How stressful is it for their habitat to be changed a few times in the course of a month or two? I would be keeping the cage and everything, just moving from say my apartment to my parent's house and vise versa.


----------



## Lilysmommy (Jan 7, 2009)

It depends on the hedgehog, honestly. Some deal well with it, some get very stressed. In general, I wouldn't expect it to be excessively stressful for most hedgehogs, especially with the same cage. It can help to make sure the bedding has been in the cage for a day or two prior to the environment change, so things still smell more like him. If he's going to the same location each time, such as your parent's house, he'll likely become more familiar with it after a couple visits & the stress of the switch should lessen as well.
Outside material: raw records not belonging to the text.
/-- The update ends (R402, R403): DONE with the slot PENDING when the readback matches, or FAILED. Whether programming or
readback fails is the flash die's affair, and what a failed one leaves is free (DESIGN CHOICE, log entry 47). -/
def updateFinish (s : State) : State :=
  let c := s.col.updComp.toNat - 1
  let k := 1 - bootedSlot s c
  if s.col.upd ≠ .busy then s
  else match s.col.updImage with
  | none => updLog { s with col := { s.col with upd := .failed, updImage := none } } c k s.col.updSvn s.col.updCause.toNat
  | some b =>
    let n := s.free
    let fail := Config.flashFails n
    let b' := if fail then (List.range b.length).map fun i => Config.freeByte (n + 1 + i) else b
    let s := programSlot { s with free := n + 1 + (if fail then b.length else 0) } c k b'
    if fail then
      updLog { s with col := { s.col with upd := .failed, updCause := 6, updImage := none } } c k (imageSvn c b) 6
    else updLog (setSlot { s with col := { s.col with upd := .done, updImage := none } } c k (.pending 3)) c k (imageSvn c b) 0

def execUpdateFinish (s : State) : Out := .next (if firmwareUp s then updateFinish s else s)

/-- The SVN of a component's ACTIVE slot. -/
def activeSvn (s : State) (c : Nat) : Option Nat :=
  ([0, 1].find? fun k => slotSt s.flash c k = .active).map fun k => bget (flashRange s.flash.bytes (slotBase c k) 16) 8 4

/-- COL_UPD_CONFIRM (R404). -/
def updateConfirm (s : State) : State :=
  if !(List.range 3).any (bootedPending s) then s
  else
    let s := (List.range 3).foldl (fun s c =>
      if bootedPending s c then
        let k := bootedSlot s c
        let s := if slotSt s.flash c (1 - k) = .active then setSlot s c (1 - k) .fallback else s
        setSlot s c k .active
      else s) s
    let old := s.flash.svn
    let new := match activeSvn s 0, activeSvn s 1 with
      | some a, some b => min 127 (max old (min a b))
      | _, _ => old
    logPut { s with flash := { s.flash with svn := new } } 0x0041 1 (logFields [(4, old), (4, new)])

def execUpdateConfirm (s : State) : Out := .next (postedOp s .col fun s => guardOp s .col updateConfirm)

/-! ### The log (R422, R424) -/

/-- COL_LOG_COMMIT (R424). -/
def logCommit (s : State) : State :=
  if featureOn s 7 then
    logPut s 0x0F00 1 ((List.range 8).flatMap fun i => leBytes 4 (regWord s (Frame.col.base + 0x160 + 4 * i)).toNat)
  else s

def execLogCommit (s : State) : Out := .next (postedOp s .col logCommit)

/-- The entries that are due are copied to flash in sequence order (R422). -/
def execLogFlashCopy (s : State) : Out :=
  .next (if s.power.input then
    flashCopy 4096 s.col.logNext { s with col := { s.col with logFlashed := max s.col.logFlashed (s.col.logNext - 4096) } } else s)

/-- The entry of a ring slot (R413, COL_LOG_SEL). -/
def logSlot (s : State) (flash : Bool) (slot : Nat) : List Byte :=
  if flash then sget [] s.flash.log (slot % 65536) else if slot < 4096 then sget [] s.col.log slot else []

/-! ### Port M (R413) -/

/-- Whether port M answers. -/
def portM (s : State) : Bool := s.power.input && (s.col.recovery || decide (1 ≤ s.col.stage))

/-- The management address: the Rubric's, else the cached one, else in recovery 169.254.96.1. -/
def ownIp (s : State) : Option (BitVec 32) :=
  if s.col.recovery then some (s.flash.ip.getD 0xA9FE6001) else match s.col.rubric.ip with | some a => some a | none => s.flash.ip

def execArpRequest (ip : BitVec 32) (_mac : BitVec 48) (s : State) : Out :=
  .next (if portM s && ownIp s = some ip then send s (.mgmt (.arp ip)) else s)

/-- Answer an ICMP echo from `ip`. -/
def execIcmpEcho (ip : BitVec 32) (payload : List Byte) (s : State) : Out :=
  .next (if portM s && (ownIp s).isSome then send s (.mgmt (.icmp ip payload)) else s)

/-- A reply of port 29,600. -/
def answer (s : State) (who : Requester) (type : BitVec 8) (id : BitVec 16) (st : BitVec 8) (p : List Byte) : State :=
  send s (.mgmt (.reply who type id st p))

/-- A request datagram of a type whose header is looked at first (R413): a type that is none of the five is answered as
unsupported, and a payload length that is wrong as bad length. Another version is dropped (DESIGN CHOICE, log entry 47), and
a request that comes while 16 wait. -/
def portRequest (s : State) (who : Requester) (hd : ReqHead) (type : BitVec 8) (f : State → BitVec 16 → State) : State :=
  if !portM s || 16 ≤ hd.ahead || hd.version ≠ 1 then s
  else if hd.type ≠ type then (if 1 ≤ hd.type.toNat ∧ hd.type.toNat ≤ 5 then s else answer s who hd.type hd.id 1 [])
  else if !hd.lenOk then answer s who type hd.id 3 []
  else f s hd.id

def logRead (s : State) (who : Requester) (id : BitVec 16) (flash : Bool) (slot n : Nat) : State :=
  if s.col.recovery then answer s who 2 id 2 []
  else if n = 0 || 16 < n then answer s who 2 id 3 []
  else answer s who 2 id 0 ((List.range n).flatMap fun i => bslice (logSlot s flash ((slot + i) % if flash then 65536 else 4096)) 0 64)

def execLogRead (who : Requester) (hd : ReqHead) (flash : Bool) (slot : BitVec 16) (n : Nat) (s : State) : Out :=
  .next (portRequest s who hd 2 fun s id => logRead s who id flash slot.toNat n)

def sensorRead (s : State) (who : Requester) (id : BitVec 16) (first n : Nat) : State :=
  if s.col.recovery then answer s who 3 id 2 []
  else if n = 0 || 64 < n then answer s who 3 id 3 []
  else answer s who 3 id 0 ((List.range n).flatMap fun i => leBytes 4 (sensorVal s (first + i)).toNat)

def execSensorRead (who : Requester) (hd : ReqHead) (first n : Nat) (s : State) : Out :=
  .next (portRequest s who hd 3 fun s id => sensorRead s who id first n)

/-- Whether image requests for a component are taken (R397, R413). -/
def imageAllowed (s : State) (comp : Nat) : Bool :=
  if s.col.recovery then decide (comp = 1)
  else (s.col.rubric.permit || s.col.bootFailed || s.power.off) && decide (1 ≤ comp) && decide (comp ≤ 3) && !bootedPending s (comp - 1)
    && decide (s.col.upd ≠ .busy)

def imageWrite (s : State) (who : Requester) (id : BitVec 16) (comp off : Nat) (b : List Byte) : State :=
  let c := comp - 1
  let k := 1 - bootedSlot s c
  if !imageAllowed s comp then answer s who 4 id 2 []
  else if 1024 < b.length || slotSize c < off + b.length then answer s who 4 id 3 []
  else
    let s := { s with flash := { s.flash with bytes := flashWrite s.flash.bytes (slotBase c k + off) b } }
    answer (setSlot s c k .invalid) who 4 id 0 []

def execImageWrite (who : Requester) (hd : ReqHead) (comp : BitVec 8) (off : BitVec 32) (b : List Byte) (s : State) : Out :=
  .next (portRequest s who hd 4 fun s id => imageWrite s who id comp.toNat off.toNat b)

/-- IMAGE_COMMIT (R397, R413): the slot's bytes are read back and checked, a good slot becomes PENDING, and in recovery the
ROM restarts. -/
def imageCommit (s : State) (who : Requester) (id : BitVec 16) (comp len : Nat) : State :=
  let c := comp - 1
  let k := 1 - bootedSlot s c
  if !imageAllowed s comp then answer s who 5 id 2 []
  else if slotSize c < len then answer s who 5 id 3 []
  else
    let b := flashRange s.flash.bytes (slotBase c k) len
    let e := updCause s c b
    let s := updLog s c k (imageSvn c b) e
    if e ≠ 0 then answer (setSlot (rejectLog s c k (failedCheck s c b)) c k .invalid) who 5 id 2 []
    else
      let s := answer (setSlot s c k (.pending 3)) who 5 id 0 []
      if s.col.recovery then romStart { s with col := { s.col with bootedCol := k, reselect := true } } else s

def execImageCommit (who : Requester) (hd : ReqHead) (comp : BitVec 8) (len : BitVec 32) (s : State) : Out :=
  .next (portRequest s who hd 5 fun s id => imageCommit s who id comp.toNat len.toNat)

/-! ### SPDM (R414, R415) -/

def tscOf (s : State) (who : Requester) : Transcript := (s.col.spdm.find? fun t => t.who = who).getD ⟨who, [], []⟩

/-- Add a request to a requester's transcript; a fifth requester evicts the oldest (R414). -/
def tscAdd (s : State) (who : Requester) (kind : Nat) (b : List Byte) : State :=
  let t := tscOf s who
  let t := if kind = 0 then ⟨who, [], []⟩ else t
  let t := { t with done := t.done ++ [kind], bytes := t.bytes ++ b }
  let l := if s.col.spdm.any (fun x => x.who = who) then s.col.spdm.map fun x => if x.who = who then t else x
    else (s.col.spdm ++ [t]).drop (s.col.spdm.length + 1 - 4)
  { s with col := { s.col with spdm := l } }

/-- An SPDM request is served (R413): the transcript takes it, and the reply goes out with its request ID. One outside the list
of R414, and in recovery any (R397), is unsupported. -/
def spdm (s : State) (r : SpdmCall) (kind : Nat) (b : List Byte) (reply : State → ReplyTo → Mgmt) : State :=
  portRequest s r.who r.hd 1 fun s id =>
    if s.col.recovery || !r.listed then send s (.mgmt (.spdmError ⟨r.who, id⟩ .unsupportedRequest))
    else let s := tscAdd s r.who kind b; send s (.mgmt (reply s ⟨r.who, id⟩))

def execGetVersion (r : SpdmCall) (s : State) : Out := .next (spdm s r 0 [] fun _ d => .spdmVersion d [(1, 2)])
def execGetCapabilities (r : SpdmCall) (flags : BitVec 32) (s : State) : Out :=
  .next (spdm s r 1 (leBytes 4 flags.toNat) fun _ d => .spdmCaps d ⟨true, true, true, 16, 1024, 1024⟩)

/-- The algorithms of R414. -/
def spdmAlgs : SpdmAlgs := ⟨"DMTF", "TPM_ALG_RSASSA_3072", "TPM_ALG_SHA_256", "TPM_ALG_SHA_256"⟩

/-- RSASSA_3072 is bit 2 of BaseAsymAlgo, and SHA_256 bit 0 of BaseHashAlgo (PRESUMED, log entry 12). -/
def execNegotiateAlgorithms (r : SpdmCall) (asym hash : BitVec 32) (s : State) : Out :=
  .next (spdm s r 2 (leBytes 4 asym.toNat ++ leBytes 4 hash.toNat) fun _ d =>
    .spdmAlgs d (if bitAt asym 2 && bitAt hash 0 then some spdmAlgs else none))

/-- The three certificates of slot 0 in the manufacturing region: the root, of the key whose digest the boot ROM holds, the
device CA, which the root signs, and the device's, which the CA signs and which names the package serial (R412). -/
def certificates : List (List Byte) :=
  let root := Config.rootCert Config.rootKeyDigest
  let ca := Config.caCert root
  [root, ca, Config.deviceCert ca Config.serial]

/-- The certificate chain of slot 0: length, two zero bytes, the digest of the root certificate and the certificates, in the
form of the published standard (PRESUMED, log entry 12). -/
def certChain : List Byte :=
  let b := certificates.flatten
  leBytes 2 (36 + b.length) ++ leBytes 2 0 ++ sha256 (certificates.headD []) ++ b

def chainDigest : List Byte := sha256 certChain

def execGetDigests (r : SpdmCall) (s : State) : Out := .next (spdm s r 3 [] fun _ d => .spdmDigests d chainDigest)

def execGetCertificate (r : SpdmCall) (slot : BitVec 8) (off len : BitVec 16) (s : State) : Out :=
  .next (spdm s r 4 (leBytes 1 slot.toNat ++ leBytes 2 off.toNat ++ leBytes 2 len.toNat) fun _ d =>
    if slot = 0 then
      let part := (certChain.drop off.toNat).take (min 960 len.toNat)
      .spdmCert d part (certChain.length - off.toNat - part.length)
    else .spdmError d .invalidRequest)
I just brought both of my girls to my dad's house for the first time, which included a 12 hour drive. I'd consider them to be dealing with it quite well - they both have been eating normally & wheeling each night, and poop hasn't been very different. The main change is that they're both huffier and a little more defensive, since things smell weird and it's a little different.


----------



## Atelerix (May 7, 2016)

That's what I was hoping to hear. Oats seems like a pretty simple 'hog. Keep the food and water coming and he's content, although I have noticed he can be a bit moody the first night I'm back from a short trip. I would definitely have him socialize with my family well before any travel, more for their benefit than his (so they know how to handle him). Thank you for the input.


----------